Haskell notes (v) Higher order functions

Understanding higher-order functions

The higher order function is the important property of Haskell, and it is also the common property of all functional languages, and the higher order function is actually the function of functions, which is the form of a function as a parameter of another function, which is the higher order function.

Let's take a look at an example of a function that takes a function and invokes it twice, expressed in a mathematical expression is F (f (x)), and the function in Haskell is actually very close to the mathematical expression, which is why Haskell is closer to math.

Applytwice:: (A, a), a-a   
applytwice f x = f (f x)

(A->a) indicates that the first parameter is a function, the input of the function is a type, the output is a type, the second parameter a means that the second argument is a variable, and the function output is also a variable.

Looking at the second line, F represents the function, the Appletwice function actually implements the F (f (x)) function, and, in practice, F is an abstract concept that can represent any function of a variable, which is very similar to the mathematical f (x), and F (x) is any function that represents an independent variable x. So we can do this at the time of the call.

Applytwice (+3) 10

Representation, (10+3) +3, where F (x) =x+3, so F (f (x)) =x+3+3.

Of course, we can also come up with a more complicated one, where anonymous functions are used.

Applytwice (\x->x^2+3) 10

Here, the parentheses inside the anonymous function, this concept should be no strangers, actually the whole function is F (f (x)) = (x^2+3) ^2+3. map and Filter

Map and filter are also important components of functional programming, and this concept has been accepted by many command-line programming languages, such as Python.
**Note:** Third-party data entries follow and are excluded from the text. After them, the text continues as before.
-- ==== Sys2Proof/Laws/Keeps3.lean ====
section
/-! SUPPORT. Part 3 of 6: no operation of the model undoes what `Keeps` names; one lemma for each, in the order in which they call each
other. -/

set_option linter.all false

namespace Sys2Proof.Machine

open Sys2Proof

theorem State_writeAnchors_keeps {s0 : State} {s : State} (h : Ok s0 s) : Ok s0 (State.writeAnchors s) := by
  unfold State.writeAnchors
  split
  assumption
  (extract_lets +onlyGivenNames x; clear_value x)
  (extract_lets +onlyGivenNames x; clear_value x)
  (extract_lets +onlyGivenNames x; clear_value x)
  (extract_lets +onlyGivenNames x; clear_value x)
  (extract_lets +onlyGivenNames x; subst x)
  (extract_lets +onlyGivenNames x; refine Ends.cut (x := x) (s := s0) ?_ (fun _ => ?_) <;> [subst x; clear_value x])
  refine Ends.upd ?_
  assumption
  (extract_lets +onlyGivenNames x; clear_value x)
  (extract_lets +onlyGivenNames x; refine Ends.cut (x := x) (s := s0) ?_ (fun _ => ?_) <;> [subst x; clear_value x])
  refine Ends.fold ?_ (fun _ _ _ => ?_)
  assumption
  (extract_lets +onlyGivenNames x; clear_value x)
  (extract_lets +onlyGivenNames x; clear_value x)
  (extract_lets +onlyGivenNames x; clear_value x)
  (extract_lets +onlyGivenNames x; refine Ends.cut (x := x) (s := s0) ?_ (fun _ => ?_) <;> [subst x; clear_value x])
  refine Ends.ite ?_ ?_
  refine State_issue_keeps ?_
  assumption
  assumption
  refine State_issue_keeps ?_
  assumption
  refine Ends.ite ?_ ?_
  refine State_endCkpt_keeps ?_
  assumption
  assumption

theorem State_applyRec_keeps {s0 : State} {s : State} {a1 : LogRec} (h : Ok s0 s) : Ok s0 (State.applyRec s a1) := by
  unfold State.applyRec
  split
  (extract_lets +onlyGivenNames x; clear_value x)
  (extract_lets +onlyGivenNames x; clear_value x)
  (extract_lets +onlyGivenNames x; refine Ends.cut (x := x) (s := s0) ?_ (fun _ => ?_) <;> [subst x; clear_value x])
  refine State_addValid_keeps ?_
  refine State_addValid_keeps ?_
  assumption
  (extract_lets +onlyGivenNames x; subst x)
  (extract_lets +onlyGivenNames x; refine Ends.cut (x := x) (s := s0) ?_ (fun _ => ?_) <;> [subst x; clear_value x])
  refine Ends.upd ?_
  assumption
  (extract_lets +onlyGivenNames x; refine Ends.cut (x := x) (s := s0) ?_ (fun _ => ?_) <;> [subst x; clear_value x])
  refine Ends.ite ?_ ?_
  refine Ends.fold ?_ (fun _ _ _ => ?_)
  assumption
  refine State_checkScan_keeps ?_
  assumption
  assumption
  refine Ends.projL ?_
  refine State_sendUpd_keeps ?_
  assumption
  (extract_lets +onlyGivenNames x; refine Ends.cut (x := x) (s := s0) ?_ (fun _ => ?_) <;> [subst x; clear_value x])
  refine State_addFld_keeps ?_
  refine State_applyReloc_keeps ?_
  assumption
  (extract_lets +onlyGivenNames x; refine Ends.cut (x := x) (s := s0) ?_ (fun _ => ?_) <;> [subst x; clear_value x])
  refine Ends.projL ?_
  refine State_sendUpd_keeps ?_
  assumption
  (extract_lets +onlyGivenNames x; clear_value x)
  refine Ends.fold ?_ (fun _ _ _ => ?_)
  assumption
  split
  refine State_checkScan_keeps ?_
  refine State_setScan_keeps ?_
  assumption
  assumption
  (extract_lets +onlyGivenNames x; refine Ends.cut (x := x) (s := s0) ?_ (fun _ => ?_) <;> [subst x; clear_value x])
  refine State_applyState_keeps ?_
  assumption
  (extract_lets +onlyGivenNames x; subst x)
  (extract_lets +onlyGivenNames x; refine Ends.cut (x := x) (s := s0) ?_ (fun _ => ?_) <;> [subst x; clear_value x])
  split
  (extract_lets +onlyGivenNames x; clear_value x)
  refine Ends.ite ?_ ?_
  refine Ends.upd ?_
  assumption
  assumption
  assumption
  refine Ends.projL ?_
  refine State_sendUpd_keeps ?_
  assumption
  refine Ends.projL ?_
  refine State_sendUpd_keeps ?_
  refine Ends.upd ?_
  assumption
  (extract_lets +onlyGivenNames x; subst x)
  (extract_lets +onlyGivenNames x; refine Ends.cut (x := x) (s := s0) ?_ (fun _ => ?_) <;> [subst x; clear_value x])
  refine Ends.ite ?_ ?_
  refine State_updateFree_keeps ?_
  refine Ends.upd ?_
  assumption
  assumption
  refine Ends.projL ?_
  refine State_sendUpd_keeps ?_
  assumption
  refine Ends.projL ?_
  refine State_sendUpd_keeps ?_
  assumption
  refine Ends.projL ?_
  refine State_sendUpd_keeps ?_
  assumption
  refine Ends.projL ?_
  refine State_sendUpd_keeps ?_
  assumption
  refine Ends.projL ?_
  refine State_sendUpd_keeps ?_
  assumption
  refine Ends.projL ?_
  refine State_sendUpd_keeps ?_
  assumption
  refine Ends.projL ?_
  refine State_sendUpd_keeps ?_
  assumption
  refine Ends.projL ?_
  refine State_sendUpd_keeps ?_
  assumption
  refine State_metaDurable_keeps ?_
  refine Ends.projL ?_
  refine State_sendUpd_keeps ?_
  assumption
  refine Ends.projL ?_
  refine State_sendUpd_keeps ?_
  refine State_rebuildLogged_keeps ?_
  assumption
  refine Ends.ite ?_ ?_
  refine State_writeAnchors_keeps ?_
  assumption
  assumption
  assumption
A map takes the elements out of a set of lists, executes the specified functions, and then generates a new set of lists.

For example we have a group of list,[1,2,3,4,5,6], I need to put them all under the square, according to the previous practice, we can write:

[x^2 | x<-[1,2,3,4,5,6]]

If we use the map form, we can write this:

Map (\x->x^2) [1,2,3,4,5,6]

This is the map, which is completely equivalent to the above, but it is more clear.
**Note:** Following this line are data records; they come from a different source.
theorem State_imgBegin_keeps {s0 : State} {s : State} {a1 : MgmtHdr} {a2 : ℕ} {a3 : ℕ} (h : Ok s0 s) : Ends (fun p : ℕ × State => Keeps s0 p.2) (State.imgBegin s a1 a2 a3) := by
  unfold State.imgBegin
  (extract_lets +onlyGivenNames x; clear_value x)
  (extract_lets +onlyGivenNames x; clear_value x)
  refine Ends.ite ?_ ?_
  refine Ends.snd ?_
  assumption
  refine Ends.ite ?_ ?_
  refine Ends.snd ?_
  assumption
  refine Ends.ite ?_ ?_
  refine Ends.ite ?_ ?_
  refine Ends.snd ?_
  refine State_setXfer_keeps ?_
  assumption
  refine Ends.snd ?_
  assumption
  (extract_lets +onlyGivenNames x; clear_value x)
  refine Ends.ite ?_ ?_
  refine Ends.snd ?_
  assumption
  refine Ends.ite ?_ ?_
  refine Ends.snd ?_
  assumption
  (extract_lets +onlyGivenNames x; subst x)
  (extract_lets +onlyGivenNames x; refine Ends.cut (x := x) (s := s0) ?_ (fun _ => ?_) <;> [subst x; clear_value x])
  refine Ends.ite ?_ ?_
  refine State_writeHdr_keeps ?_
  assumption
  assumption
  refine Ends.snd ?_
  refine State_setXfer_keeps ?_
  refine State_putRegion_keeps ?_
  assumption

theorem State_runRecovery_keeps {s0 : State} {s : State} {a1 : ℕ} {a2 : Bytes} (h : Ok s0 s) : Ends (fun p : ℕ × State => Keeps s0 p.2) (State.runRecovery s a1 a2) := by
  unfold State.runRecovery
  (extract_lets +onlyGivenNames x; clear_value x)
  (extract_lets +onlyGivenNames x; clear_value x)
  refine Ends.ite ?_ ?_
  refine Ends.snd ?_
  assumption
  refine Ends.ite ?_ ?_
  refine Ends.snd ?_
  refine State_setPhase_keeps ?_
  assumption
  (extract_lets +onlyGivenNames x; refine Ends.cut (x := x) (s := s0) ?_ (fun _ => ?_) <;> [subst x; clear_value x])
  refine State_setFlag_keeps ?_
  refine State_setFlag_keeps ?_
  assumption
  (extract_lets +onlyGivenNames x; refine Ends.cut (x := x) (s := s0) ?_ (fun _ => ?_) <;> [subst x; clear_value x])
  refine State_setFld_keeps ?_
  refine State_measure_keeps ?_
  assumption
  (extract_lets +onlyGivenNames x; subst x)
  (extract_lets +onlyGivenNames x; refine Ends.cut (x := x) (s := s0) ?_ (fun _ => ?_) <;> [subst x; clear_value x])
  refine Ends.upd ?_
  assumption
  refine Ends.snd ?_
  refine State_setPhase_keeps ?_
  refine State_mfwRuns_keeps ?_
  assumption

theorem State_imgEnd_keeps {s0 : State} {s : State} {a1 : MgmtHdr} (h : Ok s0 s) : Ends (fun p : ℕ × State => Keeps s0 p.2) (State.imgEnd s a1) := by
  unfold State.imgEnd
  split
  refine Ends.snd ?_
  assumption
  refine Ends.ite ?_ ?_
  split
  refine Ends.snd ?_
  refine Ends.ofR (by assumption) ?_
  refine State_runRecovery_keeps ?_
  refine State_setXfer_keeps ?_
  assumption
  refine Ends.ite ?_ ?_
  refine Ends.snd ?_
  assumption
  refine Ends.ite ?_ ?_
  refine Ends.snd ?_
  assumption
  refine Ends.snd ?_
  refine State_completeSlot_keeps ?_
  assumption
Fliter is an input parameter that is a constraint and a list that callbacks all the elements in the list that meet the criteria.
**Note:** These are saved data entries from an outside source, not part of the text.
theorem execFingerprintDone_keeps {s0 : State} {a0 : ℕ} {a1 : ℕ} {s : State} (h : Ok s0 s) : Ends (fun r : Host.Outcome State Fault Refusal => ∀ t, r = .next t → Keeps s0 t) (execFingerprintDone a0 a1 s) := by
  unfold execFingerprintDone
  (extract_lets +onlyGivenNames x; refine Ends.cut (x := x) (s := s0) ?_ (fun _ => ?_) <;> [subst x; clear_value x])
  refine State_startLanes_keeps ?_
  assumption
  split
  split
  split
  refine Ends.next ?_
  refine State_settle_keeps ?_
  refine State_leaveLane_keeps ?_
  assumption
  (extract_lets +onlyGivenNames x; clear_value x)
  refine Ends.next ?_
  refine State_settle_keeps ?_
  refine State_hashed_keeps ?_
  refine State_setJob_keeps ?_
  refine State_leaveLane_keeps ?_
  refine State_useFp_keeps (by assumption) ?_
  assumption
  refine Ends.next ?_
  assumption
  refine Ends.next ?_
  assumption

theorem execFlush_keeps {s0 : State} {a0 : Cap} {s : State} (h : Ok s0 s) : Ends (fun r : Host.Outcome State Fault Refusal => ∀ t, r = .next t → Keeps s0 t) (execFlush a0 s) := by
  unfold execFlush
  refine Ends.next ?_
  refine State_settle_keeps ?_
  refine State_ioCmd_keeps ?_
  assumption

theorem execFormatComplete_keeps {s0 : State} {a0 : ℕ} {s : State} (h : Ok s0 s) : Ends (fun r : Host.Outcome State Fault Refusal => ∀ t, r = .next t → Keeps s0 t) (execFormatComplete a0 s) := by
  unfold execFormatComplete
  split
  refine Ends.next ?_
  assumption
  split
  refine Ends.next ?_
  assumption
  refine Ends.ite ?_ ?_
  refine Ends.next ?_
  assumption
  (extract_lets +onlyGivenNames x; clear_value x)
  refine Ends.next ?_
  refine State_settle_keeps ?_
  refine State_finishTag_keeps ?_
  refine State_log_keeps ?_
  refine State_setNs_keeps ?_
  assumption

theorem execFormatNvm_keeps {s0 : State} {a0 : Cap} {a1 : ℕ} {a2 : ℕ} {s : State} (h : Ok s0 s) : Ends (fun r : Host.Outcome State Fault Refusal => ∀ t, r = .next t → Keeps s0 t) (execFormatNvm a0 a1 a2 s) := by
  unfold execFormatNvm
  refine Ends.next ?_
  refine State_settle_keeps ?_
  refine State_adminCmd_keeps ?_
  assumption

theorem execFpSlotFlush_keeps {s0 : State} {a0 : ℕ} {a1 : Word} {s : State} (h : Ok s0 s) : Ends (fun r : Host.Outcome State Fault Refusal => ∀ t, r = .next t → Keeps s0 t) (execFpSlotFlush a0 a1 s) := by
  unfold execFpSlotFlush
  refine Ends.next ?_
  refine State_settle_keeps ?_
  refine State_flushFpLater_keeps ?_
  assumption

theorem execFpSlotLoad_keeps {s0 : State} {a0 : ℕ} {a1 : ℕ} {a2 : ℕ} {s : State} (h : Ok s0 s) : Ends (fun r : Host.Outcome State Fault Refusal => ∀ t, r = .next t → Keeps s0 t) (execFpSlotLoad a0 a1 a2 s) := by
  unfold execFpSlotLoad
  refine Ends.ite ?_ ?_
  refine Ends.next ?_
  assumption
  split
  refine Ends.next ?_
  assumption
  (extract_lets +onlyGivenNames x; refine Ends.cut (x := x) (s := s0) ?_ (fun _ => ?_) <;> [subst x; clear_value x])
  refine State_addFld_keeps ?_
  assumption
  split
  refine Ends.next ?_
  refine State_settle_keeps ?_
  refine State_raiseFault_keeps ?_
  assumption
  refine Ends.next ?_
  refine State_settle_keeps ?_
  refine State_putFpSlot_keeps ?_
  assumption

theorem execFplist_keeps {s0 : State} {a0 : ℕ} {a1 : ℕ} {s : State} (h : Ok s0 s) : Ends (fun r : Host.Outcome State Fault Refusal => ∀ t, r = .next t → Keeps s0 t) (execFplist a0 a1 s) := by
  unfold execFplist
  refine Ends.next ?_
  refine State_settle_keeps ?_
  refine State_withMsg_keeps ?_ ?_
  assumption
  intros
  (extract_lets +onlyGivenNames x; clear_value x)
  (extract_lets +onlyGivenNames x; clear_value x)
  refine Ends.ite ?_ ?_
  refine State_abandonBatch_keeps ?_
  assumption
  (extract_lets +onlyGivenNames x; clear_value x)
  (extract_lets +onlyGivenNames x; clear_value x)
  (extract_lets +onlyGivenNames x; clear_value x)
  (extract_lets +onlyGivenNames x; clear_value x)
  refine State_sendNeed_keeps ?_
  refine State_setSess_keeps ?_
  assumption

theorem execFrameReceive_keeps {s0 : State} {a0 : ℕ} {a1 : Bool} {a2 : Bytes} {s : State} (h : Ok s0 s) : Ends (fun r : Host.Outcome State Fault Refusal => ∀ t, r = .next t → Keeps s0 t) (execFrameReceive a0 a1 a2 s) := by
  unfold execFrameReceive
  refine Ends.ite ?_ ?_
  refine Ends.next ?_
  refine State_receiveFrame_keeps ?_
  assumption
  refine Ends.next ?_
  assumption

theorem execFrontPortLinkFault_keeps {s0 : State} {a0 : ℕ} {a1 : Bool} {s : State} (h : Ok s0 s) : Ends (fun r : Host.Outcome State Fault Refusal => ∀ t, r = .next t → Keeps s0 t) (execFrontPortLinkFault a0 a1 s) := by
  unfold execFrontPortLinkFault
  (extract_lets +onlyGivenNames x; clear_value x)
  refine Ends.ite ?_ ?_
  refine Ends.next ?_
  assumption
  split
  refine Ends.ite ?_ ?_
  refine Ends.next ?_
  refine State_settle_keeps ?_
  refine State_fenceForFault_keeps ?_
  assumption
  refine Ends.next ?_
  assumption
  refine Ends.ite ?_ ?_
  refine Ends.next ?_
  refine State_settle_keeps ?_
  refine State_fenceForFault_keeps ?_
  assumption
  refine Ends.next ?_
  assumption
  refine Ends.next ?_
  refine State_event_keeps ?_
  assumption
  refine Ends.next ?_
  refine State_event_keeps ?_
  assumption
  refine Ends.next ?_
  assumption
For example, we would like to find a list of more than 3 of all the numbers, according to the previous wording, we can do so:

[x | x <-[1,2,3,4,5,6],x>3]

Similarly, if you use filter, you can write this

Filter (>3) [1,2,3,4,5,6]

Map and filter are important ideas and methods of functional programming, which have been borrowed from many languages, so we have to master them carefully. function Combination

function combination, is actually a shorthand function of the way, such as a list XS, we need to call a,b,c three function, then I can write C.B.A Xs, actually represents C (b (a xs)). Anonymous Functions

Anonymous functions We are not specific, we have begun to use the above, his general form is: \ parameters, such as the function body, such as  \x---x^2+3 anonymous function No name

This tutorial references the Haskell Fun Guide, It is a study note for this guide, but I have joined some of my own ideas and summaries, first of all, thanks to the author of the Haskell Guide, bonus  and the mainland translator Fleurer and Taiwanese translator MnO2, for your previous work.